In his discussion with the director of Το Vima, Pericles Dimitropoulos, former Prime Minister Alexis Tsipras spoke both about domestic politics and international issues, and threw some darts at his political opponents. 

He stated he wants to continue to comment on the political moment, saying, “when you leave the active action, that does not mean that you have to sit mute and silent. That is not how I understand the position of the former prime minister.” He joked, “I did not decide to retire to a monastery.”

Tsipras critiqued both Prime Minister Kyriakos Mitsotakis and the President of the PASOK Nikos Androulakis in his comments, while also analyzing the decisions he made as prime minister.

Alexis Tsipras started by speaking about wounds left οn Greece by World War II, specifically about the stunted democracy of the post-Civil War state that led to the American-driven dictatorship, which resulted in “carrying the wound of dependency”, the tragedy of Cyprus that “weighs on Hellenism”, Greek-Turkish relations, as “Turkey is unfolding its revisionist agenda” and the issue that after the end of the Cold War “emerged on the northern border with a newly established state claiming a name and cultural heritage with aggressive intentions”.
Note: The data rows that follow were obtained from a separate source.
-- ==== Sys2Proof/Certificates/Slice0/Obligations.lean ====
section
/-! DEFINITION. Obligations.lean: the statements for the provers. Rule numbers are those of spec/; a clause that rests on the model's own
choice names its log entry. -/

open Sys2Proof Sys2Proof.Machine Host

/-! ### The machine (16 R492, R501; 01 R31) -/

/-- A step with a command in front of the queue carries out that command on the queue's rest. -/
def Obligations.StepRunsTheFrontCommand : Prop :=
  ∀ (c : Instr) (rest : List Instr) (s : State), step { s with pending := c :: rest } = exec c { s with pending := rest }

/-- What VDD_HUB power-up leaves (01 R33, R35, R36; 02 R71, R72; 03 R104; 16 R501); the invariants below hold in it. -/
def Obligations.ResetLeaves : Prop :=
  let s := State.reset
  s.rst.on = true ∧ s.f F.SUM_START_STAT_PHASE = 0 ∧ s.now = 0 ∧ s.rdg.running = false ∧ s.rd R.SUM_SEQ_NEXT = 0
    ∧ s.rd R.SUM_SEQ_EPOCH = 0 ∧ s.rd R.SUM_TOPO_STAT = 0x70 ∧ s.spur 0 = 0 ∧ s.spur 1 = 0 ∧ s.excl = false
    ∧ s.heldSet .pass = 0 ∧ s.heldSet .host = 0 ∧ s.f F.RDG_STAT_LOCKED = 0 ∧ s.f F.RDG_STAT_LOADED = 0
    ∧ s.sum.intq = [] ∧ s.pending = [] ∧ (∀ id, (s.cairn id).powered = false) ∧ s.canonical = true ∧ s.darkOk

/-- A well-formed command always answers a next state: no ordinary data ends a run. -/
def Obligations.WellFormedCommandsComplete : Prop :=
  ∀ (c : Instr) (s : State), c.wf = true → ∃ t, exec c s = .next t

/-- No command puts a command into the queue or takes one out of it; without VDD_HUB nothing but its return changes the hub (16 R492),
and no other command gives or takes the supply. -/
def Obligations.CommandsKeepTheQueueAndTheSupply : Prop :=
  ∀ (c : Instr) (s t : State), exec c s = .next t →
    t.pending = s.pending ∧ (s.rst.on = false → c ≠ .vddHubPowerUp → t = s)
    ∧ (c ≠ .vddHubPowerUp → (∀ d k, c ≠ .vddHubLoss d k) → t.rst.on = s.rst.on)

/-- While the supply is off a state holds nothing but what outlasts its loss (16 R492, R505): every step keeps this. -/
def Obligations.DarkHubHoldsNothing : Prop :=
  ∀ s t, s.darkOk → step s = .next t → t.darkOk

/-- Stack memory keeps its canonical form: addresses rising, and no byte listed that equals what an unlisted address reads as, 0 (the
model's own choice for a byte nothing has written, log entry 4). Every step keeps this; that it holds after reset is part of
ResetLeaves. -/
def Obligations.StackMemoryStaysCanonical : Prop :=
  ∀ s t, Memory.wf s.mem = true → step s = .next t → Memory.wf t.mem = true

/-- OTP and the MRAM are written by start-up, the authorisation engine, the ledger's commits and the supply alone (13 R408; 14 R430,
R437, R439, R445; 16 R502): no other command touches a fuse or a slot of the ledger. -/
def Obligations.LastingStoresFrame : Prop :=
  ∀ (c : Instr) (s t : State), exec c s = .next t →
    ((∀ a b l, c ≠ .startupPhaseDone a b l) → (∀ d k, c ≠ .vddHubLoss d k) → c ≠ .vddHubPowerUp →
      (c ≠ .authVerifyDone → (∀ b, c ≠ .lcyStepDone b) → t.otp = s.otp)
      ∧ (c ≠ .authVerifyDone → t.uid = s.uid)
      ∧ (c ≠ .talusCommitStart → (∀ b, c ≠ .talusCommitVerify b) → t.mram = s.mram)
      ∧ t.gran = s.gran)

/-! ### The tree (01) -/

/-- CLASS1_REPORT and SUMMIT_ACK (R18, R19, R20, R30, R32, R335, R339): the Cairn sends its oldest unsent entry to its Spur's input when that
has room and no earlier entry of the Cairn stands at the other's, behind every entry of an earlier hub cycle and before those of this one with
a higher ID; a unit's own event takes the next place of a queue that is not full, and the units it concerns show the new owner or
context; an acknowledgement frees the oldest numbered entry, whose place a held EVT_DROP or a
held fault takes. -/
def Obligations.ReportsTravelToTheArbiter : Prop :=
  (∀ (id leaf : Nat) (pre post : List QEnt) (q : QEnt) (s : State), s.rst.on = true → kindOf id ≠ 0 → (s.cairn id).powered = true →
    (s.cairn id).leafValid = true → s.reachable id = true → s.wait (s.server (halfOf id)) = [] →
    (s.fifo (s.server (halfOf id))).length < 64 →
    (∀ e ∈ s.fifo (1 - s.server (halfOf id)) ++ s.wait (1 - s.server (halfOf id)), e.src ≠ id) →
    (s.cairn id).queue = pre ++ q :: post → (∀ p ∈ pre, p.sent = true) → q.sent = false →
    runs (.class1Report id leaf none) s fun t =>
      (∃ a b : List Ev, s.fifo (s.server (halfOf id)) = a ++ b ∧ t.fifo (s.server (halfOf id)) = a ++ q.ev :: b
        ∧ (∀ e ∈ b.head?, q.ev.src < e.src)
        ∧ ((if s.server (halfOf id) = 0 then s.sum.in0 else s.sum.in1).1 ≠ s.clk * 2 / 5 → b = []))
      ∧ t.cairn id = { s.cairn id with queue := pre ++ { q with sent := true } :: post }
      ∧ s.only t id ∧ s.frame t [] [] [.tree, .cairns])
  ∧ (∀ (id leaf : Nat) (u : UnitEvent) (s : State), s.rst.on = true → kindOf id ≠ 0 → (s.cairn id).powered = true →
    (s.cairn id).queue.length < 8 → s.leafShows id leaf = true →
    (match u with | .own c _ _ | .ctx c _ _ => s.scopeOk c id = true | _ => True) →
    runs (.class1Report id leaf (some u)) s fun t =>
      (∃ e : QEnt, (t.cairn id).queue = (s.cairn id).queue ++ [e] ∧ e.sent = false ∧ e.numbered = false ∧ e.ev.src = id ∧ e.ev.stamp = leaf
        ∧ match u with
          | .own c n x => e.ev.name = .own ∧ (id ∈ s.scopeUnits c id → e.ev.sec = x)
              ∧ e.ev.data = [.w (unitCode c id), .w (n % 65536), .w ((s.cairn id).f CF.U_OWNER_TENANT)]
              ∧ ∀ i ∈ s.scopeUnits c id, (t.cairn i).f CF.U_OWNER_TENANT = n % 65536 ∧ (t.cairn i).f CF.U_OWNER_SEC = b2n x
          | .ctx c n x => e.ev.name = .ctx ∧ (id ∈ s.scopeUnits c id → e.ev.sec = x) ∧ e.ev.data = [.w (unitCode c id), .w (n % 2 ^ 20 + 2 ^ 24 * b2n x)]
              ∧ ∀ i ∈ s.scopeUnits c id, (t.cairn i).f CF.U_CTX_CTX = n % 2 ^ 20 ∧ (t.cairn i).f CF.U_OWNER_SEC = b2n x
          | .lowPower => e.ev.name = .dormant ∧ e.ev.data = [.w id] ∧ (t.cairn id).asleep = true ∧ (t.cairn id).dormT = leaf
          | .wake => e.ev.name = .resume ∧ (t.cairn id).asleep = false)
      ∧ (∀ j, j ≠ id → (match u with | .own c _ _ | .ctx c _ _ => j ∉ s.scopeUnits c id | _ => True) → t.cairn j = s.cairn j)
      ∧ s.frame t mirrorRegs [] [.tree, .cairns])
  ∧ (∀ (id : Nat) (pre post : List QEnt) (q : QEnt) (s : State), s.rst.on = true → kindOf id ≠ 0 → (s.cairn id).powered = true →
    s.reachable id = true → (s.cairn id).queue = pre ++ q :: post → (∀ p ∈ pre, p.numbered = false) → q.numbered = true →
    runs (.summitAck id) s fun t =>
      ((s.cairn id).dropped = 0 → (s.cairn id).pendFlt = [] → t.cairn id = { s.cairn id with queue := pre ++ post })
      ∧ ((s.cairn id).dropped ≠ 0 → (s.cairn id).pendFlt = [] →
        ∃ e : QEnt, (t.cairn id).queue = pre ++ post ++ [e] ∧ e.sent = false ∧ e.ev.name = .evtDrop
          ∧ e.ev.data = [.w (s.cairn id).dropped] ∧ e.ev.stamp = s.leafVal id ∧ (t.cairn id).dropped = 0)
      ∧ (∀ p ps, (s.cairn id).dropped = 0 → (s.cairn id).pendFlt = p :: ps →
        ∃ e : QEnt, (t.cairn id).queue = pre ++ post ++ [e] ∧ e.sent = false ∧ e.ev.name = .fault ∧ e.ev.flt = some p.info
          ∧ e.ev.stamp = p.stamp ∧ (t.cairn id).pendFlt = ps)
      ∧ s.only t id ∧ s.frame t mirrorRegs [] [.free, .tree, .cairns])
The former prime minister argued the three greatest successes of Greek foreign policy during the Metapolitefsi period were: Greece’s accession to the EEC, the accession of Cyprus to the EU, and the Prespa Agreement with North Macedonia, which he helped bring about.

“I received harsh and unfair criticism from the current prime minister,” Tsipras claimed regarding the Prespa Agreement, recalling that it had been called a “national exception” and that “I traded pensions for the name.”

Greece as a Bridge

Tsipras framed the country as an important crossroads.  “Greece is in the middle of a triangle of destabilization,” he said. But, “we are not an outpost, but rather a bridge of three continents.”

Fundamental for the former prime minister is “to define what our strategy is” in regards to foreign relations. The goal for him is “to ensuring peace and stability, to increase the geopolitical prestige, sovereignty and sovereign rights.”

“It is not an easy equation,” he admitted, but “that should be the goal.”

For him, foreign policy “must have a beginning, a middle and an end”.

Asked about the issue of the election of the President of the Republic, Tsipras stated that “the discussion about names or characteristics at a time when the country has a President is a trivialization of the institution and leaves it in the hands of the Prime Minister”.

He even urged Mitsotakis “to explain to us why he is thinking about the change, where he made a mistake”.

In his opinion, “institutional trivialization has come not from the revision of Article 32. ND imposed the view that the president can be elected even with 120 votes. It trivializes the institution because the President is the guarantor of the smooth functioning of the constitution and the political system.”

Comments on the Opposition

“I did not have expectations of a Patriotic Left”, Tsipras said in response to a question about the direction of some left-wing parties such as Stefanos Kasselakis’ new Democracy Movement  and the general needs of the centre-left to reposition itself in the political scene.

“The issue is not to reassemble pieces, but to provide a solution to the problem. There is an unprecedented imbalance. The problem is that there is no opposition,” said Tsipras. “Even for the ruling party it is a problem. We will start from the need for understanding among the fragmented forces.” 

As he argued, “it is a bit of an oxymoron what is happening” as “we have not had oppositions falling but governments falling. We have an opposition that did nothing to rise, it was stagnant. So I think everyone should take responsibility for it.”

“I am not happy with the image of the Prime Minister meeting with the new leader of the opposition and the argument that with the consensus the country is moving forward. The country is also moving forward through conflicts. The opposition matters. Opposition that is serious, structured, strong,  and  thorough,” he stated about the recent meeting between Mitsotakis and Androulakis.